|Date Posted||June 6, 2019|
Site Reliability Engineer
Location: Philadelphia, PA 19103
- This is an opportunity to work in a department that provides back-end services to teams that create applications that are used by tens of millions of people.
- As a member of the SRE team you will partner with development teams to increase speed of deployment, reliability, and availability of applications consumed internally by other development and operations teams.
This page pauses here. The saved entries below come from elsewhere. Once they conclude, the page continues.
-- ==== Sys2Proof/Laws/State.lean ====
section
/-! SUPPORT. What each basic update leaves of each field of the state: one lemma per field per update, true by rfl. The file imports the
Kept and Touch files so that no text holds these rewriting lemmas before the proofs there. -/

namespace Sys2Proof.Machine

/-! A part outside the mask of an operation's Touch is as before. -/

theorem Eqv.out {α : Type} {m i : Nat} {a b : α} (h : Eqv m i a b) (hb : hasBit m i = false) : a = b := by
  rcases h with h | h
  · rw [hb] at h; exact absurd h (by simp)
  · exact h

theorem Touch.pmu_out {m : Nat} {s t : State} (h : Touch m s t) (hb : hasBit m 3 = false ∧ hasBit m 4 = false ∧ hasBit m 40 = false) :
    t.pmu = s.pmu := by
  have h1 := (touch_seq t h).out hb.1
  have h2 := (touch_books t h).out hb.2.1
  have h3 := (touch_stamps t h).out hb.2.2
  revert h1 h2 h3
  cases t.pmu
  cases s.pmu
  simp +contextual [Pmu.seq, Pmu.books, Pmu.stamps]

theorem Touch.tbu_out {m : Nat} {s t : State} (h : Touch m s t) (hb : hasBit m 5 = false ∧ hasBit m 6 = false) : t.tbu = s.tbu := by
  have h1 := (touch_clock t h).out hb.1
  have h2 := (touch_grid t h).out hb.2
  revert h1 h2
  cases t.tbu
  cases s.tbu
  simp +contextual [Tbu.clock, Tbu.grid]

@[simp] theorem setF_chip (s : State) (f : Field) (v : Nat) : (setF s f v).chip = s.chip := rfl
@[simp] theorem setF_sram (s : State) (f : Field) (v : Nat) : (setF s f v).sram = s.sram := rfl
@[simp] theorem setF_flash (s : State) (f : Field) (v : Nat) : (setF s f v).flash = s.flash := rfl
@[simp] theorem setF_pmu (s : State) (f : Field) (v : Nat) : (setF s f v).pmu = s.pmu := rfl
@[simp] theorem setF_tbu (s : State) (f : Field) (v : Nat) : (setF s f v).tbu = s.tbu := rfl
@[simp] theorem setF_lines (s : State) (f : Field) (v : Nat) : (setF s f v).lines = s.lines := rfl
@[simp] theorem setF_sfm (s : State) (f : Field) (v : Nat) : (setF s f v).sfm = s.sfm := rfl
@[simp] theorem setF_mrt (s : State) (f : Field) (v : Nat) : (setF s f v).mrt = s.mrt := rfl
@[simp] theorem setF_rfx (s : State) (f : Field) (v : Nat) : (setF s f v).rfx = s.rfx := rfl
@[simp] theorem setF_mfe (s : State) (f : Field) (v : Nat) : (setF s f v).mfe = s.mfe := rfl
@[simp] theorem setF_dch (s : State) (f : Field) (v : Nat) : (setF s f v).dch = s.dch := rfl
@[simp] theorem setF_lce (s : State) (f : Field) (v : Nat) : (setF s f v).lce = s.lce := rfl
@[simp] theorem setF_erf (s : State) (f : Field) (v : Nat) : (setF s f v).erf = s.erf := rfl
@[simp] theorem setF_mir (s : State) (f : Field) (v : Nat) : (setF s f v).mir = s.mir := rfl
@[simp] theorem setF_sec (s : State) (f : Field) (v : Nat) : (setF s f v).sec = s.sec := rfl
@[simp] theorem setF_nvm (s : State) (f : Field) (v : Nat) : (setF s f v).nvm = s.nvm := rfl
@[simp] theorem setF_mqf (s : State) (f : Field) (v : Nat) : (setF s f v).mqf = s.mqf := rfl
@[simp] theorem setF_hcp (s : State) (f : Field) (v : Nat) : (setF s f v).hcp = s.hcp := rfl
@[simp] theorem setF_drawn (s : State) (f : Field) (v : Nat) : (setF s f v).drawn = s.drawn := rfl
@[simp] theorem setF_pending (s : State) (f : Field) (v : Nat) : (setF s f v).pending = s.pending := rfl

@[simp] theorem setFlag_chip (s : State) (f : Field) : (setFlag s f).chip = s.chip := rfl
@[simp] theorem setFlag_sram (s : State) (f : Field) : (setFlag s f).sram = s.sram := rfl
@[simp] theorem setFlag_flash (s : State) (f : Field) : (setFlag s f).flash = s.flash := rfl
@[simp] theorem setFlag_pmu (s : State) (f : Field) : (setFlag s f).pmu = s.pmu := rfl
@[simp] theorem setFlag_tbu (s : State) (f : Field) : (setFlag s f).tbu = s.tbu := rfl
@[simp] theorem setFlag_lines (s : State) (f : Field) : (setFlag s f).lines = s.lines := rfl
@[simp] theorem setFlag_sfm (s : State) (f : Field) : (setFlag s f).sfm = s.sfm := rfl
@[simp] theorem setFlag_mrt (s : State) (f : Field) : (setFlag s f).mrt = s.mrt := rfl
@[simp] theorem setFlag_rfx (s : State) (f : Field) : (setFlag s f).rfx = s.rfx := rfl
@[simp] theorem setFlag_mfe (s : State) (f : Field) : (setFlag s f).mfe = s.mfe := rfl
@[simp] theorem setFlag_dch (s : State) (f : Field) : (setFlag s f).dch = s.dch := rfl
@[simp] theorem setFlag_lce (s : State) (f : Field) : (setFlag s f).lce = s.lce := rfl
@[simp] theorem setFlag_erf (s : State) (f : Field) : (setFlag s f).erf = s.erf := rfl
@[simp] theorem setFlag_mir (s : State) (f : Field) : (setFlag s f).mir = s.mir := rfl
@[simp] theorem setFlag_sec (s : State) (f : Field) : (setFlag s f).sec = s.sec := rfl
@[simp] theorem setFlag_nvm (s : State) (f : Field) : (setFlag s f).nvm = s.nvm := rfl
@[simp] theorem setFlag_mqf (s : State) (f : Field) : (setFlag s f).mqf = s.mqf := rfl
@[simp] theorem setFlag_hcp (s : State) (f : Field) : (setFlag s f).hcp = s.hcp := rfl
@[simp] theorem setFlag_drawn (s : State) (f : Field) : (setFlag s f).drawn = s.drawn := rfl
@[simp] theorem setFlag_pending (s : State) (f : Field) : (setFlag s f).pending = s.pending := rfl

@[simp] theorem putFlag_chip (s : State) (f : Field) (b : Bool) : (putFlag s f b).chip = s.chip := rfl
@[simp] theorem putFlag_sram (s : State) (f : Field) (b : Bool) : (putFlag s f b).sram = s.sram := rfl
@[simp] theorem putFlag_flash (s : State) (f : Field) (b : Bool) : (putFlag s f b).flash = s.flash := rfl
@[simp] theorem putFlag_pmu (s : State) (f : Field) (b : Bool) : (putFlag s f b).pmu = s.pmu := rfl
@[simp] theorem putFlag_tbu (s : State) (f : Field) (b : Bool) : (putFlag s f b).tbu = s.tbu := rfl
@[simp] theorem putFlag_lines (s : State) (f : Field) (b : Bool) : (putFlag s f b).lines = s.lines := rfl
@[simp] theorem putFlag_sfm (s : State) (f : Field) (b : Bool) : (putFlag s f b).sfm = s.sfm := rfl
@[simp] theorem putFlag_mrt (s : State) (f : Field) (b : Bool) : (putFlag s f b).mrt = s.mrt := rfl
@[simp] theorem putFlag_rfx (s : State) (f : Field) (b : Bool) : (putFlag s f b).rfx = s.rfx := rfl
@[simp] theorem putFlag_mfe (s : State) (f : Field) (b : Bool) : (putFlag s f b).mfe = s.mfe := rfl
@[simp] theorem putFlag_dch (s : State) (f : Field) (b : Bool) : (putFlag s f b).dch = s.dch := rfl
@[simp] theorem putFlag_lce (s : State) (f : Field) (b : Bool) : (putFlag s f b).lce = s.lce := rfl
@[simp] theorem putFlag_erf (s : State) (f : Field) (b : Bool) : (putFlag s f b).erf = s.erf := rfl
@[simp] theorem putFlag_mir (s : State) (f : Field) (b : Bool) : (putFlag s f b).mir = s.mir := rfl
@[simp] theorem putFlag_sec (s : State) (f : Field) (b : Bool) : (putFlag s f b).sec = s.sec := rfl
@[simp] theorem putFlag_nvm (s : State) (f : Field) (b : Bool) : (putFlag s f b).nvm = s.nvm := rfl
@[simp] theorem putFlag_mqf (s : State) (f : Field) (b : Bool) : (putFlag s f b).mqf = s.mqf := rfl
@[simp] theorem putFlag_hcp (s : State) (f : Field) (b : Bool) : (putFlag s f b).hcp = s.hcp := rfl
@[simp] theorem putFlag_drawn (s : State) (f : Field) (b : Bool) : (putFlag s f b).drawn = s.drawn := rfl
@[simp] theorem putFlag_pending (s : State) (f : Field) (b : Bool) : (putFlag s f b).pending = s.pending := rfl

@[simp] theorem incBy_chip (s : State) (f : Field) (n : Nat) : (incBy s f n).chip = s.chip := rfl
@[simp] theorem incBy_sram (s : State) (f : Field) (n : Nat) : (incBy s f n).sram = s.sram := rfl
@[simp] theorem incBy_flash (s : State) (f : Field) (n : Nat) : (incBy s f n).flash = s.flash := rfl
@[simp] theorem incBy_pmu (s : State) (f : Field) (n : Nat) : (incBy s f n).pmu = s.pmu := rfl
@[simp] theorem incBy_tbu (s : State) (f : Field) (n : Nat) : (incBy s f n).tbu = s.tbu := rfl
@[simp] theorem incBy_lines (s : State) (f : Field) (n : Nat) : (incBy s f n).lines = s.lines := rfl
@[simp] theorem incBy_sfm (s : State) (f : Field) (n : Nat) : (incBy s f n).sfm = s.sfm := rfl
@[simp] theorem incBy_mrt (s : State) (f : Field) (n : Nat) : (incBy s f n).mrt = s.mrt := rfl
@[simp] theorem incBy_rfx (s : State) (f : Field) (n : Nat) : (incBy s f n).rfx = s.rfx := rfl
@[simp] theorem incBy_mfe (s : State) (f : Field) (n : Nat) : (incBy s f n).mfe = s.mfe := rfl
@[simp] theorem incBy_dch (s : State) (f : Field) (n : Nat) : (incBy s f n).dch = s.dch := rfl
@[simp] theorem incBy_lce (s : State) (f : Field) (n : Nat) : (incBy s f n).lce = s.lce := rfl
@[simp] theorem incBy_erf (s : State) (f : Field) (n : Nat) : (incBy s f n).erf = s.erf := rfl
@[simp] theorem incBy_mir (s : State) (f : Field) (n : Nat) : (incBy s f n).mir = s.mir := rfl
@[simp] theorem incBy_sec (s : State) (f : Field) (n : Nat) : (incBy s f n).sec = s.sec := rfl
@[simp] theorem incBy_nvm (s : State) (f : Field) (n : Nat) : (incBy s f n).nvm = s.nvm := rfl
@[simp] theorem incBy_mqf (s : State) (f : Field) (n : Nat) : (incBy s f n).mqf = s.mqf := rfl
@[simp] theorem incBy_hcp (s : State) (f : Field) (n : Nat) : (incBy s f n).hcp = s.hcp := rfl
@[simp] theorem incBy_drawn (s : State) (f : Field) (n : Nat) : (incBy s f n).drawn = s.drawn := rfl
@[simp] theorem incBy_pending (s : State) (f : Field) (n : Nat) : (incBy s f n).pending = s.pending := rfl

@[simp] theorem inc_chip (s : State) (f : Field) : (inc s f).chip = s.chip := rfl
@[simp] theorem inc_sram (s : State) (f : Field) : (inc s f).sram = s.sram := rfl
@[simp] theorem inc_flash (s : State) (f : Field) : (inc s f).flash = s.flash := rfl
@[simp] theorem inc_pmu (s : State) (f : Field) : (inc s f).pmu = s.pmu := rfl
@[simp] theorem inc_tbu (s : State) (f : Field) : (inc s f).tbu = s.tbu := rfl
@[simp] theorem inc_lines (s : State) (f : Field) : (inc s f).lines = s.lines := rfl
@[simp] theorem inc_sfm (s : State) (f : Field) : (inc s f).sfm = s.sfm := rfl
@[simp] theorem inc_mrt (s : State) (f : Field) : (inc s f).mrt = s.mrt := rfl
@[simp] theorem inc_rfx (s : State) (f : Field) : (inc s f).rfx = s.rfx := rfl
@[simp] theorem inc_mfe (s : State) (f : Field) : (inc s f).mfe = s.mfe := rfl
@[simp] theorem inc_dch (s : State) (f : Field) : (inc s f).dch = s.dch := rfl
@[simp] theorem inc_lce (s : State) (f : Field) : (inc s f).lce = s.lce := rfl
@[simp] theorem inc_erf (s : State) (f : Field) : (inc s f).erf = s.erf := rfl
@[simp] theorem inc_mir (s : State) (f : Field) : (inc s f).mir = s.mir := rfl
@[simp] theorem inc_sec (s : State) (f : Field) : (inc s f).sec = s.sec := rfl
@[simp] theorem inc_nvm (s : State) (f : Field) : (inc s f).nvm = s.nvm := rfl
@[simp] theorem inc_mqf (s : State) (f : Field) : (inc s f).mqf = s.mqf := rfl
@[simp] theorem inc_hcp (s : State) (f : Field) : (inc s f).hcp = s.hcp := rfl
@[simp] theorem inc_drawn (s : State) (f : Field) : (inc s f).drawn = s.drawn := rfl
@[simp] theorem inc_pending (s : State) (f : Field) : (inc s f).pending = s.pending := rfl

@[simp] theorem clearF_chip (s : State) (f : Field) : (clearF s f).chip = s.chip := rfl
@[simp] theorem clearF_sram (s : State) (f : Field) : (clearF s f).sram = s.sram := rfl
@[simp] theorem clearF_flash (s : State) (f : Field) : (clearF s f).flash = s.flash := rfl
@[simp] theorem clearF_pmu (s : State) (f : Field) : (clearF s f).pmu = s.pmu := rfl
@[simp] theorem clearF_tbu (s : State) (f : Field) : (clearF s f).tbu = s.tbu := rfl
@[simp] theorem clearF_lines (s : State) (f : Field) : (clearF s f).lines = s.lines := rfl
@[simp] theorem clearF_sfm (s : State) (f : Field) : (clearF s f).sfm = s.sfm := rfl
@[simp] theorem clearF_mrt (s : State) (f : Field) : (clearF s f).mrt = s.mrt := rfl
@[simp] theorem clearF_rfx (s : State) (f : Field) : (clearF s f).rfx = s.rfx := rfl
@[simp] theorem clearF_mfe (s : State) (f : Field) : (clearF s f).mfe = s.mfe := rfl
@[simp] theorem clearF_dch (s : State) (f : Field) : (clearF s f).dch = s.dch := rfl
@[simp] theorem clearF_lce (s : State) (f : Field) : (clearF s f).lce = s.lce := rfl
@[simp] theorem clearF_erf (s : State) (f : Field) : (clearF s f).erf = s.erf := rfl
@[simp] theorem clearF_mir (s : State) (f : Field) : (clearF s f).mir = s.mir := rfl
@[simp] theorem clearF_sec (s : State) (f : Field) : (clearF s f).sec = s.sec := rfl
@[simp] theorem clearF_nvm (s : State) (f : Field) : (clearF s f).nvm = s.nvm := rfl
@[simp] theorem clearF_mqf (s : State) (f : Field) : (clearF s f).mqf = s.mqf := rfl
@[simp] theorem clearF_hcp (s : State) (f : Field) : (clearF s f).hcp = s.hcp := rfl
@[simp] theorem clearF_drawn (s : State) (f : Field) : (clearF s f).drawn = s.drawn := rfl
@[simp] theorem clearF_pending (s : State) (f : Field) : (clearF s f).pending = s.pending := rfl

theorem memWrite_touch (s : State) (a : Nat) (b : Bytes) : Touch 51543539714 s (memWrite s a b) := touch_memWrite s a b (by decide) (.refl _ _)
@[simp] theorem memWrite_chip (s : State) (a : Nat) (b : Bytes) : (memWrite s a b).chip = s.chip := (touch_chip _ (memWrite_touch s a b)).out rfl
@[simp] theorem memWrite_flash (s : State) (a : Nat) (b : Bytes) : (memWrite s a b).flash = s.flash := (touch_flash _ (memWrite_touch s a b)).out rfl
@[simp] theorem memWrite_pmu (s : State) (a : Nat) (b : Bytes) : (memWrite s a b).pmu = s.pmu := (memWrite_touch s a b).pmu_out (by decide)
@[simp] theorem memWrite_tbu (s : State) (a : Nat) (b : Bytes) : (memWrite s a b).tbu = s.tbu := (memWrite_touch s a b).tbu_out (by decide)
@[simp] theorem memWrite_lines (s : State) (a : Nat) (b : Bytes) : (memWrite s a b).lines = s.lines := (touch_lines _ (memWrite_touch s a b)).out rfl
@[simp] theorem memWrite_sfm (s : State) (a : Nat) (b : Bytes) : (memWrite s a b).sfm = s.sfm := (touch_sfm _ (memWrite_touch s a b)).out rfl
@[simp] theorem memWrite_mrt (s : State) (a : Nat) (b : Bytes) : (memWrite s a b).mrt = s.mrt := (touch_mrt _ (memWrite_touch s a b)).out rfl
@[simp] theorem memWrite_rfx (s : State) (a : Nat) (b : Bytes) : (memWrite s a b).rfx = s.rfx := (touch_rfx _ (memWrite_touch s a b)).out rfl
@[simp] theorem memWrite_mfe (s : State) (a : Nat) (b : Bytes) : (memWrite s a b).mfe = s.mfe := (touch_mfe _ (memWrite_touch s a b)).out rfl
@[simp] theorem memWrite_dch (s : State) (a : Nat) (b : Bytes) : (memWrite s a b).dch = s.dch := (touch_dch _ (memWrite_touch s a b)).out rfl
@[simp] theorem memWrite_lce (s : State) (a : Nat) (b : Bytes) : (memWrite s a b).lce = s.lce := (touch_lce _ (memWrite_touch s a b)).out rfl
@[simp] theorem memWrite_erf (s : State) (a : Nat) (b : Bytes) : (memWrite s a b).erf = s.erf := (touch_erf _ (memWrite_touch s a b)).out rfl
@[simp] theorem memWrite_mir (s : State) (a : Nat) (b : Bytes) : (memWrite s a b).mir = s.mir := (touch_mir _ (memWrite_touch s a b)).out rfl
@[simp] theorem memWrite_sec (s : State) (a : Nat) (b : Bytes) : (memWrite s a b).sec = s.sec := (touch_sec _ (memWrite_touch s a b)).out rfl
@[simp] theorem memWrite_nvm (s : State) (a : Nat) (b : Bytes) : (memWrite s a b).nvm = s.nvm := (touch_nvm _ (memWrite_touch s a b)).out rfl
@[simp] theorem memWrite_drawn (s : State) (a : Nat) (b : Bytes) : (memWrite s a b).drawn = s.drawn := (touch_drawn _ (memWrite_touch s a b)).out rfl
The right candidate will be passionate about automation, reduction of toil, and the measurement of all things (logging, alerting, health-checks).
- Our team has a 'Cloud First' approach so the candidate must understand the inner workings of the cloud from a standpoint of reliability, distributed communication, and security.
- A background in development is preferred since the right candidate should have a mindset of automating things using a programmatic approach. We do not fix things once, we fix things for good.
- Our team is responsible for on-call support of the applications we manage.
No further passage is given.